My wireguard Peer consists of an RB4011 behind an ISP Fiber Modem/Router _ the only thing we can do on this ISP device is forward ports.

Now there really isnt a Server/Peer in the strict sense, just in the use case sense, of what you intend to do.
In other words, one does have to define a listening port on the Server side, so to speak.
If that server side is behind the ISPs router, then you have to forward the listening port to the WANIIP of the device acting as another router behind the ISP router.
In my case I forward a port on the CCR1009 to the LANIP of the RB450Gx4 (also the fixed WANIP of the RB450Gx4)
At the client location the same thing occurs.............

In each case the Wireguard device is not on a public IP.

as the second router is available on internet due its public IP, the local one isn't, the providers give always a 10. class A private, so it should initiate the connection and the second one should listen about it. Does wireguard do that?
From your words I suppose on 6.48.3 there isn't any other way..

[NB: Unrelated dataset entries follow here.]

-- ==== Sys2Proof/Tests/Slice0.lean ====
section
/-! SUPPORT. Small tests of one step each, expected results from 95_test_vectors.md or worked out from the rules, and the witnesses of the statements' hypotheses. -/

namespace Sys2Proof.Tests

open Sys2Proof.Machine

/-! ### Helpers -/

/-- The next state, where there is one. -/
def nextOf (o : StepResult) : Option State :=
  match o with
  | .next s => some s
  | .fault _ => none
  | .refused _ => none

/-- A CYCLE of the word placed at PC. -/
def cycled (s : State) (w : Nat) : Option State := nextOf (step (s.withFetchWord 16 w))

/-- EXECUTE(k) with OP = w. -/
def executed (s : State) (k w : Word) : Option State :=
  nextOf (step { s with op := w, pending := [.command (.execute k)] })

/-- Reset with two registers set. -/
def withV (i : Nibble) (a : Byte) (j : Nibble) (b : Byte) : State := (State.reset.writeV i a).writeV j b

/-- Reset with a system step pending. -/
def withStep (e : SysStep) : State := { State.reset with pending := [e] }

/-- Reset with all sixteen stack slots in use. -/
def fullStack : State := { State.reset with sp := 16 }

/-- Reset with PC just past the top of the byte store. -/
def pastTop : State := { State.reset with pc := 0x1000 }

/-- Reset with the word 0x1200, a JP to 0x200, at PC. -/
def selfJump : State := State.reset.withFetchWord 16 0x1200

/-- A state whose next CYCLE is a pending host command, with a second one behind it. -/
def commanded (s : State) : State := { s with pending := [.command .cycle, .command .cycle] }

/-- Reset under the alternative decode order. -/
def specific : State := { State.reset with config := Config.specificFirst }

/-- Reset with some display cells on. -/
def litDisplay : State := { State.reset with display := [0, 65, 2047] }

/-! ### Well-formedness: an ill-formed term for each check, refused -/

theorem test_wellFormed_normative : Config.normative.wellFormed = true ∧ Config.specificFirst.wellFormed = true := by
  decide

/-- R79: 0x0000 may not be a placeholder key. -/
theorem test_wellFormed_refuses_key_0000 :
    placeholdersAllowed { Config.normative with placeholderKeys := [0x0000] } = false := by decide

/-- R79: 0xF005 hides FX15 under the mask 0xF00F. -/
theorem test_wellFormed_refuses_key_F005 :
    Config.wellFormed { Config.normative with placeholderKeys := [0xF005] } = false := by decide

/-- R77: a key has one entry; 0x6000 is implemented. -/
theorem test_wellFormed_refuses_implemented_key :
    placeholdersDisjoint { Config.normative with placeholderKeys := [0x6000] } = false := by decide

/-- R77: an instruction whose key is not in the table is ill formed. -/
theorem test_wellFormed_refuses_absent_instr :
    Instr.wellFormed { Config.normative with placeholderKeys := [] } (.drw 1 2 3) = false ∧
    Instr.wellFormed Config.normative (.drw 1 2 3) = true := by decide

/-! ### Decoding and encoding: each word written bit by bit from the row's encoding in opcode_table.json -/

theorem test_decode_control :
    decode Config.normative 0b0000_0000_1110_0000 = .ok .cls ∧
    decode Config.normative 0b0000_0101_1110_0000 = .ok .cls ∧
    decode Config.normative 0b0001_0010_0011_0100 = .ok (.jp 0b0010_0011_0100) ∧
    decode Config.normative 0b0010_0011_0000_0001 = .ok (.call 0b0011_0000_0001) ∧
    decode Config.normative 0b0011_0100_0101_0110 = .ok (.seByte 0b0100 0b0101_0110) ∧
    decode Config.normative 0b0100_0100_0101_0110 = .ok (.sneByte 0b0100 0b0101_0110) ∧
    decode Config.normative 0b0101_1010_1011_0000 = .ok (.seReg 0b1010 0b1011) ∧
    decode Config.normative 0b0101_1010_1011_0111 = .ok (.seReg 0b1010 0b1011) := by decide

theorem test_decode_load_and_copy :
    decode Config.normative 0b0110_1010_0001_0010 = .ok (.ldByte 0b1010 0b0001_0010) ∧
    decode Config.normative 0b0111_0011_1111_1110 = .ok (.addByte 0b0011 0b1111_1110) ∧
    decode Config.normative 0b1000_0010_0001_0000 = .ok (.ldReg 0b0010 0b0001) ∧
    decode Config.normative 0b1000_0010_0001_0100 = .ok (.ldReg 0b0010 0b0001) ∧
    decode Config.specificFirst 0b1000_0010_0001_1001 = .ok (.ldReg 0b0010 0b0001) := by decide

theorem test_decode_alu_specific_first :
    decode Config.specificFirst 0b1000_0010_0001_0001 = .ok (.orReg 0b0010 0b0001) ∧
    decode Config.specificFirst 0b1000_0010_0001_0010 = .ok (.andReg 0b0010 0b0001) ∧
    decode Config.specificFirst 0b1000_0010_0001_0011 = .ok (.xorReg 0b0010 0b0001) ∧
    decode Config.specificFirst 0b1000_0010_0001_0100 = .ok (.addReg 0b0010 0b0001) ∧
    decode Config.specificFirst 0b1000_0010_0001_0101 = .ok (.subReg 0b0010 0b0001) ∧
    decode Config.specificFirst 0b1000_0010_0001_0111 = .ok (.subnReg 0b0010 0b0001) ∧
    decode Config.specificFirst 0b1000_0010_0001_0110 = .ok (.shr 0b0010 0b0001) ∧
    decode Config.specificFirst 0b1000_0010_0001_1110 = .ok (.shl 0b0010 0b0001) := by decide

theorem test_decode_index_and_timers :
    decode Config.normative 0b1010_0010_1111_0000 = .ok (.ldI 0b0010_1111_0000) ∧
    decode Config.normative 0b1111_1010_0001_0101 = .ok (.ldDT 0b1010) ∧
    decode Config.normative 0b1111_1011_0001_1000 = .ok (.ldST 0b1011) := by decide

theorem test_decode_placeholders :
    decode Config.normative 0b0000_0000_1110_1110 = .ok .ret ∧
    decode Config.normative 0b1001_0001_0010_0000 = .ok (.sneReg 0b0001 0b0010) ∧
    decode Config.normative 0b1011_0001_0010_0011 = .ok (.jpV0 0b0001_0010_0011) ∧
    decode Config.normative 0b1100_0001_1111_1110 = .ok (.rnd 0b0001 0b1111_1110) ∧
    decode Config.normative 0b1101_0001_0010_0011 = .ok (.drw 0b0001 0b0010 0b0011) ∧
    decode Config.normative 0b1110_0001_1001_1110 = .ok (.skp 0b0001) ∧
    decode Config.normative 0b1110_0001_1010_0001 = .ok (.sknp 0b0001) := by decide

theorem test_decode_placeholders_F :
    decode Config.normative 0b1111_0001_0000_0111 = .ok (.ldVxDT 0b0001) ∧
    decode Config.normative 0b1111_0001_0001_0111 = .ok (.ldVxDT 0b0001) ∧
    decode Config.normative 0b1111_0001_0000_1010 = .ok (.ldVxK 0b0001) ∧
    decode Config.normative 0b1111_0001_0001_1110 = .ok (.addI 0b0001) ∧
    decode Config.normative 0b1111_0001_0010_1001 = .ok (.ldF 0b0001) ∧
    decode Config.normative 0b1111_0001_0011_0011 = .ok (.ldB 0b0001) ∧
    decode Config.normative 0b1111_0001_0101_0101 = .ok (.storeRegs 0b0001) ∧
    decode Config.normative 0b1111_0001_0110_0101 = .ok (.loadRegs 0b0001) := by decide

/-- The illegal words of 95_test_vectors.md section 2.2. -/
theorem test_decode_illegal :
    decode Config.normative 0x0000 = .error (.unknownOpcode 0x0000) ∧
    decode Config.normative 0x0123 = .error (.unknownOpcode 0x0123) ∧
    decode Config.normative 0xE1A2 = .error (.unknownOpcode 0xE1A2) ∧
    decode Config.normative 0xF116 = .error (.unknownOpcode 0xF116) ∧
    decode Config.normative 0xFFFF = .error (.unknownOpcode 0xFFFF) ∧
    decodeBytes Config.normative [0x12] = .error .truncated := by decide

/-- The words of R87 for six of the formats. -/
theorem test_encode_words :
    encode .cls = 0x00E0 ∧ encode (.jp 0x234) = 0x1234 ∧ encode (.ldByte 0xA 0x12) = 0x6A12 ∧
    encode (.subnReg 0x1 0x0) = 0x8107 ∧ encode (.ldDT 0xA) = 0xFA15 ∧ encode (.drw 0x1 0x2 0x3) = 0xD123 := by decide

/-- Two operand words of the table, and one whose row the normative decode reads as LD Vx, Vy (R81). -/
theorem test_decodeTableWord :
    decodeTableWord 16 0xFB18 = some (.ldST 0xB) ∧ decodeTableWord 16 0x8017 = some (.ldReg 0x0 0x1) ∧
    decodeTableWord 16 0xFFFF = none := by decide

/-! ### Fetch, byte store, display, host commands -/

/-- S2 of 95_test_vectors.md: FETCH(0x201) = 0x1234, an odd position. -/
theorem test_fetch_odd :
    (nextOf (step { State.reset with mem := [(0x201, 0x12), (0x202, 0x34)], pending := [.command (.fetch 0x201)] })).map
      (fun t => (t.response, t.op, t.pc)) = some (.word 0x1234, 0x0000, 0x0200) := by decide

/-- 95_test_vectors.md section 2.1: FETCH(0xFFF) and FETCH(0x1000) both report 0x1000. -/
theorem test_fetch_out_of_range :
    State.reset.fetch 0xFFF = .error (.outOfRange 0x1000) ∧ State.reset.fetch 0x1000 = .error (.outOfRange 0x1000) := by
  exact ⟨rfl, rfl⟩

First, there is no wireguard on 6.48.3, nor on any other 6.x - Wireguard is a 7.x thing in RouterOS and 7.x is in Release Candidate phase.

Second, yes, Wireguard, L2TP/IPsec or bare IPsec, as well as SSTP, are all capable to act as initiators running on a private IP behind a NAT, connecting to a responder on a public IP.

The volume of keepalive traffic is not negligible:

• SSTP exchanges a total of 731 bytes in 6 packets every minute, i.e. 32 MByte per month
• bare IPsec exchanges a total of 973 bytes in 10 packets every minute, i.e. 42 MByte per month
• L2TP/IPsec will send more than bare IPsec as there are the PPP keepalives in addition to the IPsec ones
• Wireguard sends 74-byte keepalive packets as frequently as you ask it to, in one direction only, and every two to three minutes there's an additional two packet exchange of 224 bytes, so it's by far the least verbose one.

That is amazing information Sindy, good pickup on the users 3G limitations.
In terms of SSTP, this sight provides a free service, with the hopes you will pay for more, but its easy and good enough for most non-critical situations.
https://www.remotewinbox.com/auth/blog/ ... he%20world.

(not affiliated with them in any way)

That is amazing information Sindy, good pickup on the users 3G limitations.

Indeed, very well spotted !
It's the reason why I changed from L2TP/IPSec to SSTP and ultimately to Wireguard for my SXT setup.